I made a point to attend my college classes, at least during the first few years. I had the schedule printed out and in the front of my binder, and portions of my binder dedicated to each class. Each class also had it's own note book and I kept track of my assignments. I kept a pretty tight schedule during the term. Most of my day was planned out.

Some universities offer study skills classes you might find valuable.


Thank you for you answer!! Your advice seems pretty useful, I see most of it working out. Except the part of having most of my day planned out and scheduled. I'd love to have tight routines to adhere myself to (after all I'm austistic) but I'm completely unable to design my own schedule.
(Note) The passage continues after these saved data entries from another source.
-- ==== Sys2Proof/Laws/KeepsExec.lean ====
section
/-! SUPPORT. What the command meanings keep (`Keeps`): all but those of power, reset and the key store. -/

namespace Sys2Proof.Machine

set_option linter.all false

/-- A command that runs while the engine has its supplies keeps what its effect keeps. -/
theorem State.on_keeps {s t : State} {f : State → State} (h : s.on f = .next t) (k : Keeps s (f s)) : Keeps s t := by
  unfold State.on at h
  injection h with h
  subst h
  exact Keeps.ite k (Keeps.refl s)

theorem execStationaryLoadFull_keeps (f : Fin 72) (b : Fin 4) (tag : Nat) (load : StatLoad) {s t : State}
    (h : execStationaryLoadFull f b tag load s = .next t) : Keeps s t := by
  refine State.on_keeps h ?_
  have hk := Keeps.refl s
  try dsimp only
  repeat' first
    | with_reducible assumption
    | with_reducible apply State.loadFull_keeps
    | intro _
    | with_reducible split
    | assumption
    | rfl
    | apply State.loadFull_keeps

theorem execScaleUnitDone_keeps (f : Fin 72) (b : Fin 4) (preamble : List (List Nat)) {s t : State}
    (h : execScaleUnitDone f b preamble s = .next t) : Keeps s t := by
  refine State.on_keeps h ?_
  have hk := Keeps.refl s
  try dsimp only
  repeat' first
    | with_reducible assumption
    | with_reducible apply State.scaleDone_keeps
    | intro _
    | with_reducible split
    | assumption
    | rfl
    | apply State.scaleDone_keeps

theorem execPassBoundary_keeps (f : Fin 72) (b : Fin 4) (shared : List (List Nat)) (errors : List PassError) (frozen : List (Fin 6 × Nat)) {s t : State}
    (h : execPassBoundary f b shared errors frozen s = .next t) : Keeps s t := by
  refine State.on_keeps h ?_
  have hk := Keeps.refl s
  try dsimp only
  repeat' first
    | with_reducible assumption
    | with_reducible apply State.passBoundary_keeps
    | intro _
    | with_reducible split
    | assumption
    | rfl
    | apply State.passBoundary_keeps

theorem execCheckEnd_keeps (f : Fin 72) (b : Fin 4) {s t : State}
    (h : execCheckEnd f b s = .next t) : Keeps s t := by
  refine State.on_keeps h ?_
  have hk := Keeps.refl s
  try dsimp only
  repeat' first
    | with_reducible assumption
    | with_reducible apply State.checkEnd_keeps
    | intro _
    | with_reducible split
    | assumption
    | rfl
    | apply State.checkEnd_keeps

theorem execContextSaveDone_keeps (f : Fin 72) (b : Fin 4) (shared : List (List Nat)) (group pocket : Nat) {s t : State}
    (h : execContextSaveDone f b shared group pocket s = .next t) : Keeps s t := by
  refine State.on_keeps h ?_
  have hk := Keeps.refl s
  try dsimp only
  repeat' first
    | with_reducible assumption
    | with_reducible apply State.contextSave_keeps
    | intro _
    | with_reducible split
    | assumption
    | rfl
    | apply State.contextSave_keeps

theorem execContextRestoreDone_keeps (f : Fin 72) (b : Fin 4) (active idle : StatLoad) (preamble : List (List Nat)) {s t : State}
    (h : execContextRestoreDone f b active idle preamble s = .next t) : Keeps s t := by
  refine State.on_keeps h ?_
  have hk := Keeps.refl s
  try dsimp only
  repeat' first
    | with_reducible assumption
    | with_reducible apply State.contextRestore_keeps
    | intro _
    | with_reducible split
    | assumption
    | rfl
    | apply State.contextRestore_keeps

theorem execTreeCombination_keeps (e : Fin 4096) (slice level rank : Nat) {s t : State}
    (h : execTreeCombination e slice level rank s = .next t) : Keeps s t := by
  refine State.on_keeps h ?_
  have hk := Keeps.refl s
  try dsimp only
  repeat' first
    | with_reducible assumption
    | with_reducible apply State.treeStep_keeps
    | intro _
    | with_reducible split
    | assumption
    | rfl
    | apply State.treeStep_keeps

theorem execInitialFoldDone_keeps (e : Fin 4096) (slice : Nat) (values : List (List Nat)) {s t : State}
    (h : execInitialFoldDone e slice values s = .next t) : Keeps s t := by
  refine State.on_keeps h ?_
  have hk := Keeps.refl s
  try dsimp only
  repeat' first
    | with_reducible assumption
    | with_reducible apply State.initialFold_keeps
    | intro _
    | with_reducible split
    | assumption
    | rfl
    | apply State.initialFold_keeps

theorem execHoistClaim_keeps (h : Fin 128) (lines : List LinePoint) {s t : State}
    (h : execHoistClaim h lines s = .next t) : Keeps s t := by
  refine State.on_keeps h ?_
  have hk := Keeps.refl s
  try dsimp only
  repeat' first
    | with_reducible assumption
    | with_reducible apply State.claim_keeps
    | intro _
    | with_reducible split
    | assumption
    | rfl
    | apply State.claim_keeps

theorem execFabricReadReturn_keeps (h : Fin 128) (seq : Nat) (data : List Byte) {s t : State}
    (h : execFabricReadReturn h seq data s = .next t) : Keeps s t := by
  refine State.on_keeps h ?_
  have hk := Keeps.refl s
  try dsimp only
  repeat' first
    | with_reducible assumption
    | with_reducible apply State.readReturn_keeps
    | intro _
    | with_reducible split
    | assumption
    | rfl
    | apply State.readReturn_keeps

theorem execFabricReadError_keeps (h : Fin 128) (seq : Nat) {s t : State}
    (h : execFabricReadError h seq s = .next t) : Keeps s t := by
  refine State.on_keeps h ?_
  have hk := Keeps.refl s
  try dsimp only
  repeat' first
    | with_reducible assumption
    | with_reducible apply State.readError_keeps
    | intro _
    | with_reducible split
    | assumption
    | rfl
    | apply State.readError_keeps

theorem execFabricWriteAck_keeps (h : Fin 128) {s t : State}
    (h : execFabricWriteAck h s = .next t) : Keeps s t := by
  refine State.on_keeps h ?_
  have hk := Keeps.refl s
  try dsimp only
  repeat' first
    | with_reducible assumption
    | with_reducible apply State.writeAck_keeps
    | intro _
    | with_reducible split
    | assumption
    | rfl
    | apply State.writeAck_keeps

theorem execFabricWriteError_keeps (h : Fin 128) {s t : State}
    (h : execFabricWriteError h s = .next t) : Keeps s t := by
  refine State.on_keeps h ?_
  have hk := Keeps.refl s
  try dsimp only
  repeat' first
    | with_reducible assumption
    | with_reducible apply State.writeError_keeps
    | intro _
    | with_reducible split
    | assumption
    | rfl
    | apply State.writeError_keeps

theorem execReceiverTake_keeps (h : Fin 128) (r : Fin 16) {s t : State}
    (h : execReceiverTake h r s = .next t) : Keeps s t := by
  refine State.on_keeps h ?_
  have hk := Keeps.refl s
  try dsimp only
  repeat' first
    | with_reducible assumption
    | with_reducible apply State.receiverTake_keeps
    | intro _
    | with_reducible split
    | assumption
    | rfl
    | apply State.receiverTake_keeps

theorem execDetach_keeps (h : Fin 128) {s t : State}
    (h : execDetach h s = .next t) : Keeps s t := by
  refine State.on_keeps h ?_
  have hk := Keeps.refl s
  try dsimp only
  repeat' first
    | with_reducible assumption
    | with_reducible apply State.detach_keeps
    | intro _
    | with_reducible split
    | assumption
    | rfl
    | apply State.detach_keeps

theorem execStreamEnd_keeps (h : Fin 128) {s t : State}
    (h : execStreamEnd h s = .next t) : Keeps s t := by
  refine State.on_keeps h ?_
  have hk := Keeps.refl s
  try dsimp only
  repeat' first
    | with_reducible assumption
    | with_reducible apply State.streamEnd_keeps
    | intro _
    | with_reducible split
    | assumption
    | rfl
    | apply State.streamEnd_keeps

theorem execSpillPark_keeps (h : Fin 128) (data : List Byte) {s t : State}
    (h : execSpillPark h data s = .next t) : Keeps s t := by
  refine State.on_keeps h ?_
  have hk := Keeps.refl s
  try dsimp only
  repeat' first
    | with_reducible assumption
    | with_reducible apply State.spillPark_keeps
    | intro _
    | with_reducible split
    | assumption
    | rfl
    | apply State.spillPark_keeps

theorem execSpillReadback_keeps (h : Fin 128) {s t : State}
    (h : execSpillReadback h s = .next t) : Keeps s t := by
  refine State.on_keeps h ?_
  have hk := Keeps.refl s
  try dsimp only
  repeat' first
    | with_reducible assumption
    | with_reducible apply State.spillReadback_keeps
    | intro _
    | with_reducible split
    | assumption
    | rfl
    | apply State.spillReadback_keeps

theorem execStockpileEccError_keeps (h : Fin 128) (uncorrectable : Bool) {s t : State}
    (h : execStockpileEccError h uncorrectable s = .next t) : Keeps s t := by
  refine State.on_keeps h ?_
  have hk := Keeps.refl s
  try dsimp only
  repeat' first
    | with_reducible assumption
    | with_reducible apply State.stockpileError_keeps
    | with_reducible apply State.uncorrectable_keeps
    | intro _
    | with_reducible split
    | assumption
    | rfl
    | apply State.stockpileError_keeps
    | apply State.uncorrectable_keeps

theorem execTpbFault_keeps (j : Fin 8) {s t : State}
    (h : execTpbFault j s = .next t) : Keeps s t := by
  refine State.on_keeps h ?_
  have hk := Keeps.refl s
  try dsimp only
  repeat' first
    | with_reducible assumption
    | with_reducible apply State.tpbFault_keeps
    | intro _
    | with_reducible split
    | assumption
    | rfl
    | apply State.tpbFault_keeps

theorem execTileLoadDone_keeps (buf : Fin 6) (stream : TileStream) (fmt : Fin 4) (cut : Fin 4096) (rows scales : List (List Nat)) (stalls : List (Fin 4 × Nat)) {s t : State}
    (h : execTileLoadDone buf stream fmt cut rows scales stalls s = .next t) : Keeps s t := by
  refine State.on_keeps h ?_
  have hk := Keeps.refl s
  try dsimp only
  repeat' first
    | with_reducible assumption
    | with_reducible apply State.tileLoadAny_keeps
    | intro _
    | with_reducible split
    | assumption
    | rfl
    | apply State.tileLoadAny_keeps

theorem execReadoutDone_keeps (f : Fin 72) (b : Fin 4) (elems : List ReadElem) {s t : State}
    (h : execReadoutDone f b elems s = .next t) : Keeps s t := by
  refine State.on_keeps h ?_
  have hk := Keeps.refl s
  try dsimp only
  repeat' first
    | with_reducible assumption
    | with_reducible apply State.readout_keeps
    | intro _
    | with_reducible split
    | assumption
    | rfl
    | apply State.readout_keeps

theorem execTableParityError_keeps (f : Fin 72) {s t : State}
    (h : execTableParityError f s = .next t) : Keeps s t := by
  refine State.on_keeps h ?_
  have hk := Keeps.refl s
  try dsimp only
  repeat' first
    | with_reducible assumption
    | with_reducible apply State.tableParity_keeps
    | intro _
    | with_reducible split
    | assumption
    | rfl
    | apply State.tableParity_keeps

theorem execEvictionStart_keeps (e : Fin 4096) {s t : State}
    (h : execEvictionStart e s = .next t) : Keeps s t := by
  refine State.on_keeps h ?_
  have hk := Keeps.refl s
  try dsimp only
  repeat' first
    | with_reducible assumption
    | with_reducible apply State.evictionStart_keeps
    | intro _
    | with_reducible split
    | assumption
    | rfl
    | apply State.evictionStart_keeps

theorem execKilnResult_keeps (f : Fin 72) (b : Fin 4) (lane : Fin 512) (pocket : Fin 16) (pair : KilnPair) {s t : State}
    (h : execKilnResult f b lane pocket pair s = .next t) : Keeps s t := by
  refine State.on_keeps h ?_
  have hk := Keeps.refl s
  try dsimp only
  repeat' first
    | with_reducible assumption
    | with_reducible apply State.kilnResultAny_keeps
    | intro _
    | with_reducible split
    | assumption
    | rfl
    | apply State.kilnResultAny_keeps

theorem execKilnDrainDone_keeps (f : Fin 72) (b : Fin 4) {s t : State}
    (h : execKilnDrainDone f b s = .next t) : Keeps s t := by
  refine State.on_keeps h ?_
  have hk := Keeps.refl s
  try dsimp only
  repeat' first
    | with_reducible assumption
    | with_reducible apply State.kilnDrain_keeps
    | intro _
    | with_reducible split
    | assumption
    | rfl
    | apply State.kilnDrain_keeps

theorem execFold_keeps (f : Fin 72) (b : Fin 4) {s t : State}
    (h : execFold f b s = .next t) : Keeps s t := by
  refine State.on_keeps h ?_
  have hk := Keeps.refl s
  try dsimp only
  repeat' first
    | with_reducible assumption
    | with_reducible apply State.foldAny_keeps
    | intro _
    | with_reducible split
    | assumption
    | rfl
    | apply State.foldAny_keeps

theorem execDeltaMakeDone_keeps (e : Fin 4096) (row : Nat) (queries : List DeltaQuery) {s t : State}
    (h : execDeltaMakeDone e row queries s = .next t) : Keeps s t := by
  refine State.on_keeps h ?_
  have hk := Keeps.refl s
  try dsimp only
  repeat' first
    | with_reducible assumption
    | with_reducible apply State.deltaMade_keeps
    | intro _
    | with_reducible split
    | assumption
    | rfl
    | apply State.deltaMade_keeps

theorem execPageCopy_keeps (e : Fin 4096) (page : Nat) (data : List Byte) (waited : Nat) {s t : State}
    (h : execPageCopy e page data waited s = .next t) : Keeps s t := by
  refine State.on_keeps h ?_
  have hk := Keeps.refl s
  try dsimp only
  repeat' first
    | with_reducible assumption
    | with_reducible apply State.pageCopy_keeps
    | intro _
    | with_reducible split
    | assumption
    | rfl
    | apply State.pageCopy_keeps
I've tried a lot of times (since like five years ago) and it never has worked. That's one of the main reasons why I think I need professional help.


When I first started college, my daily schedule revolved around two things. 1. My class schedule, and 2. My exercise schedule because I was losing weight.

Here is an example. Let's say on Monday you have four classes. Three are 50 minutes long and one is an hour and 50 minutes long.

Class 1: 9am-9:50am
Class 2: 10am-10:50am
Class 3: 11am-12:50pm
Class 4: 2pm-3:50pm

My schedule would look something like this...

7am: Wake up, get dressed, have breakfast.
8am: Leave.
9am: Arrive at first class.
10am: Arrive at second class.
10:50am: Snack
11am: Arrive at third class.
1pm: Quick lunch and do some homework or study, either what was just covered in first three classes or what will be covered in fourth class.
2pm: Fourth class.
4pm: Start homework. Typically the difficult subject first while it's fresh in my head.
5pm: Leave for home.
6pm: Dinner
6:30pm: Continue with homework and studying. Typically I would alternate subjects in hour and a half intervals.
In my case I would go to the gym around 10pm and come home at midnight, have a snack, shower, and go to bed, but you might choose to keep studying with a few breaks in between or finish before bed and watch or do some other relaxing thing.